- About this exercise:
Of all the entries below, only the lines from the one with "match s.memRead addr with" up to and including the one with "event (41_init.md R92). -/" are to be duplicated exactly.
####
/-- The core of a request that has ended: its threads and the results on their way have changed. -/
theorem coreOf_finishReq (k : Kern) (c : Nat) (q : Req) (bs : List Byte) : coreOf (finishReq k c q bs) c =
    { coreOf k c with
      threads := (coreOf (finishReq k c q bs) c).threads, blocks := (coreOf (finishReq k c q bs) c).blocks,
      entries := (coreOf (finishReq k c q bs) c).entries, pendSince := (coreOf (finishReq k c q bs) c).pendSince,
      reqs := (coreOf k c).reqs.filter fun y => y.id != q.id } := by
  have hdrop : coreOf (dropReq k c q.id) c = { coreOf k c with reqs := (coreOf k c).reqs.filter fun y => y.id != q.id } := by
    rw [dropReq, coreOf_modCore_same]
  unfold finishReq
  dsimp only
  split
  next h t _ _ =>
    have hcore := (within_arriveHeld (c := c) (keys := fun _ _ => true) (dropReq k c q.id) t h (answerWords q.ty q.size bs) 0 rfl).core
    rw [hdrop] at hcore
    exact hcore
  · rw [hdrop]

theorem exec_accessReply_remote {s : State} {c dst : Nat} {q : Req} {p : FabPacket}
    (hfind : (coreOf s.kern c).reqs.find? (fun y => y.id == q.id) = some q) (hremote : q.remote = some dst)
    (hp : s.fab.arrived.find? (fun p => replyFor c q.id p.load) = some p) :
    exec (.accessReply c q.id) s = .next { s with
      kern := remoteReply s.kern c q p.load, fab := { s.fab with arrived := s.fab.arrived.filter fun x => x.id != p.id } } := by
  change execAccessReply c q.id s = _
  unfold execAccessReply
  simp only [hfind, hremote, Option.isNone_some, Bool.false_eq_true, if_false, hp]
  rfl

/-- The state in which what a request met at its home has been counted and charged to its context. -/
def metAway (k : Kern) (ctx met units : Nat) : Kern := charge (if met == 0 then k else countPoison k ctx met) ctx units

section MetAway

variable {k : Kern} {ctx units : Nat} (h : Bears k ctx units) (met : Nat)
include h

theorem bears_counted : Bears (if met == 0 then k else countPoison k ctx met) ctx units := by
  split
  · exact h
  · rw [Bears, countPoison, getCtx_modCtx]
    exact h

theorem charged_metAway : Charged k (metAway k ctx met units) := by
  refine Charged.trans ?_ (charged_chargeBy (bears_counted h met) fun k ctx =>
    if lacksHandler k ctx then stopSpent k ctx else deliverAsync k ctx true)
  split
  · exact charged_refl k
  · exact charged_modCtx _ _ _ fun _ => rfl

theorem ebudget_metAway : (getCtx (metAway k ctx met units) ctx).ebudget = (getCtx k ctx).ebudget - units := by
  rw [metAway, charge, ebudget_chargeBy (bears_counted h met)]
  split
  · rfl
  · rw [countPoison, getCtx_modCtx]

theorem poisons_metAway : (getCtx (metAway k ctx met units) ctx).poisons = (getCtx k ctx).poisons + met := by
  rw [metAway, charge, poisons_chargeBy (bears_counted h met)]
  split
  next h0 => rw [beq_iff_eq.mp h0]; rfl
  · rw [countPoison, getCtx_modCtx]

end MetAway

/-- The state in which the answer of a request is delivered. -/
def answeredAway (k : Kern) (c : Nat) (q : Req) (met units : Nat) : Kern := acquiredLoad (metAway k q.ctx met units) c q

section Answers

variable {s : State} {c : Nat} {q : Req} {met units : Nat} (hb : Bears s.kern q.ctx units)
include hb

theorem stays_answeredAway : Stays c s.kern (answeredAway s.kern c q met units) :=
  (stays_of_core ((charged_metAway hb met).coreOf c)).trans (stays_acquiredLoad ..)

theorem mem_answeredAway : (answeredAway s.kern c q met units).mem = s.kern.mem := by
  rw [answeredAway, shared_acquiredLoad]
  exact (charged_metAway hb met).mem

omit hb in
theorem ctxs_answeredAway : (answeredAway s.kern c q met units).ctxs = (metAway s.kern q.ctx met units).ctxs := by
  rw [answeredAway, shared_acquiredLoad]

/-- An answer from another device ends its request. -/
theorem accessReply_answered {dst v : Nat} {p : FabPacket} (hfind : (coreOf s.kern c).reqs.find? (fun y => y.id == q.id) = some q)
    (hremote : q.remote = some dst) (hk : q.kind ≠ .claim) (hp : s.fab.arrived.find? (fun p => replyFor c q.id p.load) = some p)
    (hload : p.load = .reply q.id c v met units) :
    ∃ s', exec (.accessReply c q.id) s = .next s' ∧ s' = { s with kern := s'.kern, fab := s'.fab } ∧
      Arrives s.kern s'.kern c q.tslot q.lane q.held (answerWords q.ty q.size (bytesOfNat q.size v)) ∧
      (getCtx s'.kern q.ctx).ebudget = (getCtx s.kern q.ctx).ebudget - units ∧
      (getCtx s'.kern q.ctx).poisons = (getCtx s.kern q.ctx).poisons + met ∧
      (∀ y ∈ (coreOf s'.kern c).reqs, y.id ≠ q.id) ∧ (∀ y ∈ s'.fab.arrived, y.id ≠ p.id) ∧
      ((q.acq && wideScope q.sc) = true → (coreOf s'.kern c).lcache = []) ∧ ∀ d, seeByte s'.kern d = seeByte s.kern d := by
  let k₁ := answeredAway s.kern c q met units
  have hreply : remoteReply s.kern c q p.load = finishReq k₁ c q (bytesOfNat q.size v) := by
    have hno : (q.kind == .claim) = false := beq_false_of_ne hk
    unfold remoteReply
    simp only [hload, hno, Bool.false_eq_true, if_false]
    rfl
  have hctxs : (finishReq k₁ c q (bytesOfNat q.size v)).ctxs = (metAway s.kern q.ctx met units).ctxs :=
    (finishReq_ctxs ..).trans ctxs_answeredAway
  have hexec := exec_accessReply_remote hfind hremote hp
  rw [hreply] at hexec
  refine ⟨_, hexec, rfl, arrives_finishReq q _ (stays_answeredAway hb), ?_, ?_, finishReq_gone _ _ _ _, takeArrived_gone s p.id,
    fun hacq => ?_, seeByte_of_mem ((finishReq_mem ..).trans (mem_answeredAway hb))⟩
  · rw [getCtx_of_ctxs hctxs, ebudget_metAway hb]
  · rw [getCtx_of_ctxs hctxs, poisons_metAway hb]
  · dsimp only
    rw [coreOf_finishReq]
    simp only [k₁, answeredAway, acquiredLoad, hacq, if_true, dropLines, coreOf_modCore_same]
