-- ==== Sys2Proof/Machine/Ops.lean ====
section
/-! DEFINITION. The named operations of CORE over its line registers, slots, streams, shifter and delay
counter, and the raising of a fault: the primitives of spec/00_scope.md R6. -/

namespace Sys2Proof.Machine

/-- Run `k` on the next state, if there is one. -/
def Out.andThen (o : Out) (k : State → Out) : Out :=
  match o with
  | .next s => k s
  | .fault r => .fault r
  | .refused r => .refused r

/-- The next state, if there is one (for tests and statements). -/
def Out.state? (o : Out) : Option State :=
  match o with
  | .next s => some s
  | .fault _ => none
  | .refused _ => none

/-! ### Line register memory -/

/-- What a line register that nothing has written since power-on holds. DESIGN CHOICE: the spec leaves
`VAL` and `DIR` unspecified at power-on (R29). Unsafe. Log entry 1. -/
def Memory.unlisted : Byte := 0x00#8

/-- The byte at an address. -/
def Memory.read : Memory → Nat → Byte
  | [], _ => Memory.unlisted
  | (k, v) :: rest, a => if k = a then v else Memory.read rest a

/-- The memory with `v` at address `a`, in canonical form again. -/
def Memory.write : Memory → Nat → Byte → Memory
  | [], a, v => if v = Memory.unlisted then [] else [(a, v)]
  | (k, w) :: rest, a, v =>
    if a < k then (if v = Memory.unlisted then (k, w) :: rest else (a, v) :: (k, w) :: rest)
    else if a = k then (if v = Memory.unlisted then rest else (a, v) :: rest)
    else (k, w) :: Memory.write rest a v

/-- Every address of the list is above `lo`, the addresses rise strictly, and no entry holds the
unlisted byte. -/
def Memory.wfFrom : Nat → Memory → Bool
  | _, [] => true
  | lo, (k, v) :: rest => decide (lo ≤ k) && decide (v ≠ Memory.unlisted) && Memory.wfFrom (k + 1) rest

/-- The canonical form of the line registers. -/
def Memory.wf (m : Memory) : Bool := Memory.wfFrom 0 m

/-- `addr < 2 * NPORTS`: the line register exists (20_memory.md R40, R41). -/
def State.lineExists (s : State) (addr : Nat) : Bool := decide (addr < 2 * s.cfg.nports)

/-- The byte at `addr` of the line register space. -/
def State.lineByte (s : State) (addr : Nat) : Byte := Memory.read s.lines addr

/-- `MemRead(addr, 1)` (20_memory.md R41). -/
def State.memRead (s : State) (addr : Nat) : Option Byte :=
  if s.lineExists addr then some (s.lineByte addr) else none

/-- The state with `v` in line register `addr`. -/
def State.setLineByte (s : State) (addr : Nat) (v : Byte) : State :=
  { s with lines := Memory.write s.lines addr v }

/-- `MemWrite(addr, 1, v)` (20_memory.md R41). -/
def State.memWrite (s : State) (addr : Nat) (v : Byte) : Out :=
  if s.lineExists addr then .next (s.setLineByte addr v) else .fault (.noSuchLineRegister addr)

/-! ### History, position, latches -/

/-- `emit` (R30). -/
def State.emit (s : State) (e : Event) : State := { s with hist := s.hist ++ [e] }

/-- The same command at another position. -/
def Seq.moveTo (q : Seq) (pos : Pos) : Seq :=
  match q with
  | .idle => .idle
  | .busy w => .busy { w with pos := pos }
  | .halted => .halted

/-- The sequencer moves to another position of its command (R23). -/
def State.moveTo (s : State) (pos : Pos) : State := { s with seq := s.seq.moveTo pos }

/-- The packet of `i` has been taken: `SEQ = BUSY` with `OPC` and the operand latches (R22, R23). -/
def State.begin (s : State) (i : Instr) : State :=
  { s with seq := .busy { opc := i.opcode, latch := i.operandBytes, pos := .body } }

/-! ### Single-bit line writes (20_memory.md R43, R44) -/

/-- Read the register at `addr`, set the bits of `set`, clear the bits of `clear`, write it back and
append the event: one atomic read-modify-write. -/
def State.rmw (s : State) (addr : Nat) (set clear : Byte) (e : Event) : Out :=
  match s.memRead addr with
  | some v => (s.memWrite addr ((v ||| set) &&& ~~~clear)).andThen fun t => .next (t.emit e)
  | none => .fault (.noSuchLineRegister addr)

/-- `LineSet(p, b)` (R43). -/
def State.lineSet (s : State) (p : Byte) (b : BitPos) : Out :=
  s.rmw (valAddr p) (bitMask b) 0#8 (.line p b true)

/-- `LineClear(p, b)` (R43). -/
def State.lineClear (s : State) (p : Byte) (b : BitPos) : Out :=
  s.rmw (valAddr p) 0#8 (bitMask b) (.line p b false)

/-- `DirSet(p, b)` (R44). -/
def State.dirSet (s : State) (p : Byte) (b : BitPos) : Out :=
  s.rmw (dirAddr p) (bitMask b) 0#8 (.dir p b)

/-- `DirSet` of every line of a list, in list order (41_init.md R92). -/
def State.dirSetAll : List Line → State → Out
  | [], s => .next s
  | l :: rest, s => (s.dirSet l.port l.bit).andThen fun t => State.dirSetAll rest t

/-! ### Slots and the control register -/

/-- `x[id] <- { valid = 1, .. }`, the whole slot (R13, 40_registry.md R81); no slot has another number. -/
def State.writeSlot (s : State) (id : Byte) (d : Slot) : State :=
  match slotIndex id with
  | some k => { s with slots := s.slots.set k (some d) }
  | none => s

/-- `CTRL <- v` with its event (41_init.md R92). -/
def State.writeCtrl (s : State) (v : Byte) : State := { s with ctrl := v }.emit (.ctrl v)

/-! ### The byte streams (20_memory.md R48, R49) -/

/-- The host takes the offered byte `v`, if it is ready to: `EvRsp(v)` (R49). -/
def State.takeRsp (s : State) (v : Byte) : Option State :=
  match s.rspReady with
  | .always => some (s.emit (.rsp v))
  | .upTo 0 => none
  | .upTo (n + 1) => some ({ s with rspReady := .upTo n }.emit (.rsp v))

/-- `CmdNext()`: the next byte of the command stream, if the host has offered one (R48). -/
def State.cmdNext (s : State) : Option (Byte × State) :=
  match s.cmdIn with
  | [] => none
  | b :: rest => some (b, { s with cmdIn := rest })

/-- `SEQ` once the status byte `v` has been taken: `IDLE`, or `HALTED` after IllegalCommand (R22,
60_exceptions.md R131). -/
def seqAfterStatus (v : Byte) : Seq :=
  if v = CoreFault.illegalCommand.code then .halted else .idle

/-- The last act of every command, also the return from a fault: `RspPut` of the status byte, then
`SEQ` (30_encoding.md R68, 60_exceptions.md R131, R141). While the host does not take the byte the
sequencer stays at it (R49). -/
def State.putStatus (s : State) (v : Byte) : State :=
  match s.takeRsp v with
  | some t => { t with seq := seqAfterStatus v }
  | none => s.moveTo (.status v)

/-! ### Raising a fault -/

/-- `FAULT` and `FINFO` hold the first fault since reset (R20, 60_exceptions.md R131). -/
def State.recordFault (s : State) (f : CoreFault) (info : Byte) : State :=
  if s.fault = 0x00#8 then { s with fault := f.code, finfo := info } else s

/-- `raise F(info)` up to the offer of the status byte (60_exceptions.md R131). -/
def State.enterFault (s : State) (f : CoreFault) (info : Byte) : State :=
  (s.recordFault f info).emit (.fault f.code info)

/-- `raise F(info)` (60_exceptions.md R131): the one way a command ends with a fault. -/
def State.raise (s : State) (f : CoreFault) (info : Byte) : State :=
  (s.enterFault f info).putStatus f.code

/-! ### The delay counter (42_select.md R100) -/

/-- `Wait(d)` as a whole: `DCNT` has counted down from `d` to 0, and `EvWait(d)` says that at least `d`
DQ passed. The count itself is the position `delay` of `microStep`. -/
def State.wait (s : State) (d : Delay) : State := { s with dcnt := 0x0000#16 }.emit (.wait d)

/-! ### The byte shifter (43_transfer.md R110, R113) -/

/-- The level `miso` has at this rising edge: the slave environment's next answer, a free value where
State lists none (R112). Log entry 5. -/
def State.sampleMiso (s : State) : Bool × State :=
  match s.miso with
  | m :: rest => (m, { s with miso := rest })
  | [] => (Config.misoBit s.draws, { s with draws := s.draws + 1 })

/-- Rising edge of `sck`: CORE samples `miso` (R113). -/
def State.sckRise (s : State) : State :=
  { s.sampleMiso.2 with sck := .high s.sampleMiso.1 }

/-- `DATA[6:0] ++ m` (R113). -/
def shiftIn (data : Byte) (m : Bool) : Byte := data.extractLsb' 0 7 ++ BitVec.ofBool m

/-- Falling edge of `sck`: the sampled bit enters `DATA`, `BITCNT` counts, and the eighth bit sets `TC`
(R113). -/
def State.sckFall (s : State) : State :=
  match s.sck with
  | .low => s
  | .high m =>
    { s with sck := .low, data := shiftIn s.data m, bitcnt := s.bitcnt - 1#4,
             tc := tcAfterBit (s.bitcnt - 1#4) s.tc }

/-- One pass of the shifter: one period of `sck` (R113). -/
def State.shiftBit (s : State) : State := s.sckRise.sckFall

/-- `n` passes of the shifter. -/
def State.shiftBits : Nat → State → State
  | 0, s => s
  | n + 1, s => State.shiftBits n s.shiftBit

/-- Step 1 of `Exchange(tx)`, atomic: load `DATA`, clear `TC`, and start the shifter if `EN = 1` and
`MSTR = 1` (R110, R111). -/
def State.loadData (s : State) (tx : Byte) : State :=
  { s with data := tx, tc := false, bitcnt := if s.enabled then 8#4 else s.bitcnt }.emit (.load tx)

/-- Step 3 of `Exchange`: `rx` is read from `DATA` (R110). -/
def State.readData (s : State) : State := s.emit (.done s.data)

/-- How an exchange ends. -/
inductive Xfer where
  /-- It completed with the captured byte. -/
  | done (rx : Byte) (s : State)
  /-- The shifter was not started: nothing will ever set `TC` (R111). -/
  | stuck (s : State)
deriving DecidableEq, Repr

/-- `Exchange(tx)` (R110): all eight passes of R113, or the hang of R111. -/
def State.exchange (s : State) (tx : Byte) : Xfer :=
  if s.enabled then
    .done (State.shiftBits 8 (s.loadData tx)).data (State.shiftBits 8 (s.loadData tx)).readData
  else .stuck ((s.loadData tx).moveTo .shifting)

/-! ### Reset (70_reset_and_hazards.md R150 to R153) -/

/-- Reset in a run: every piece of CORE's state at its value of 10_state.md R29. The line registers keep
what they held (R152), `DATA` is unspecified (a free value), the offered bytes that were not taken are
withdrawn with the packet they belonged to (R151). The platform, the slaves and the host's further moves
are no state of CORE. -/
def State.applyReset (s : State) : State :=
  { State.reset with
    cfg := s.cfg, grain := s.grain, lines := s.lines, rspReady := s.rspReady, miso := s.miso,
    host := s.host, data := Config.dataAfterReset s.draws, draws := s.draws + 1 }

end Sys2Proof.Machine
end

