-- ==== Sys2Proof/Machine/Select.lean ====
section
/-! DEFINITION. The chip-select commands (spec/42_select.md). -/

namespace Sys2Proof.Machine

/-- SELECT (R102): the checks, the slot's line low, `Wait(sel)`, the status. -/
def execSelect (id : Byte) (s : State) : Out :=
  match s.lookup id with
  | .error f => .next ((s.begin (.select id)).raise f id)
  | .ok d =>
    ((s.begin (.select id)).lineClear d.port d.bit).andThen fun t =>
      .next ((t.wait d.sel).putStatus statusOk)

/-- DESELECT (R104): the checks, the slot's line high, `Wait(desel)`, the status. -/
def execDeselect (id : Byte) (s : State) : Out :=
  match s.lookup id with
  | .error f => .next ((s.begin (.deselect id)).raise f id)
  | .ok d =>
    ((s.begin (.deselect id)).lineSet d.port d.bit).andThen fun t =>
      .next ((t.wait d.desel).putStatus statusOk)

end Sys2Proof.Machine
end

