-- ==== Sys2Proof/Machine/Dispatch.lean ====
section
/-! DEFINITION. The meaning of every command: what it does once its packet has been taken, up to its end
or to the first point where it has to wait for the host or is stuck. -/

namespace Sys2Proof.Machine

def exec (i : Instr) (s : State) : Host.Outcome State Fault Refusal :=
  match i with
  | .init => Sys2Proof.Machine.execInit s
  | .registerSlave id port rsv bit sel desel => Sys2Proof.Machine.execRegisterSlave id port rsv bit sel desel s
  | .select id => Sys2Proof.Machine.execSelect id s
  | .deselect id => Sys2Proof.Machine.execDeselect id s
  | .writeByte b => Sys2Proof.Machine.execWriteByte b s
  | .writeBytes n => Sys2Proof.Machine.execWriteBytes n s
  | .readByte => Sys2Proof.Machine.execReadByte s
  | .readBytes n => Sys2Proof.Machine.execReadBytes n s

end Sys2Proof.Machine
end

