-- ==== Sys2Proof/Machine/Step.lean ====
section
/-! DEFINITION. One step of the closed system: the host's next move, or else CORE's. -/

namespace Sys2Proof.Machine

/-- CORE's step: a packet offered whole is fetched and run, else one micro-step. -/
def coreTurn (s : State) : Host.Outcome State Fault Refusal :=
  match fetch s with
  | .run i t => exec i t
  | .illegal t => .next t
  | .micro => coreStep s

/-- One step (spec/00_scope.md R7: the host and CORE take turns; which one moves is data of the state). -/
def step (s : State) : Host.Outcome State Fault Refusal :=
  match hostTurn s with
  | .moved o => o
  | .core t => coreTurn t

/-- `s` with the packet of a table word as the command stream, and CORE ready to fetch it whole: `SEQ` at
`IDLE`, no host move before it. -/
def State.withFetchWord (s : State) (nbits w : Nat) : State :=
  { s with cmdIn := tablePacket nbits w, seq := .idle, grain := .command, host := [] }

end Sys2Proof.Machine
end

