-- ==== Sys2Proof/Machine/Core.lean ====
section
/-! DEFINITION. The machine as the host's interface takes it. -/

def Sys2Proof.core : Host.Core :=
  { State := Sys2Proof.Machine.State
    Fault := Sys2Proof.Machine.Fault
    Refusal := Sys2Proof.Machine.Refusal
    step := Sys2Proof.Machine.step
    reset := Sys2Proof.Machine.State.reset }
end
####
- Output for this task:
  match s.memRead addr with
  | some v => (s.memWrite addr ((v ||| set) &&& ~~~clear)).andThen fun t => .next (t.emit e)
  | none => .fault (.noSuchLineRegister addr)

/-- `LineSet(p, b)` (R43). -/
def State.lineSet (s : State) (p : Byte) (b : BitPos) : Out :=
  s.rmw (valAddr p) (bitMask b) 0#8 (.line p b true)

/-- `LineClear(p, b)` (R43). -/
def State.lineClear (s : State) (p : Byte) (b : BitPos) : Out :=
  s.rmw (valAddr p) 0#8 (bitMask b) (.line p b false)

/-- `DirSet(p, b)` (R44). -/
def State.dirSet (s : State) (p : Byte) (b : BitPos) : Out :=
  s.rmw (dirAddr p) (bitMask b) 0#8 (.dir p b)

/-- `DirSet` of every line of a list, in list order (41_init.md R92). -/
def State.dirSetAll : List Line → State → Out
  | [], s => .next s
  | l :: rest, s => (s.dirSet l.port l.bit).andThen fun t => State.dirSetAll rest t

/-! ### Slots and the control register -/

/-- `x[id] <- { valid = 1, .. }`, the whole slot (R13, 40_registry.md R81); no slot has another number. -/
def State.writeSlot (s : State) (id : Byte) (d : Slot) : State :=
  match slotIndex id with
  | some k => { s with slots := s.slots.set k (some d) }
  | none => s

/-- `CTRL <- v` with its event (41_init.md R92). -/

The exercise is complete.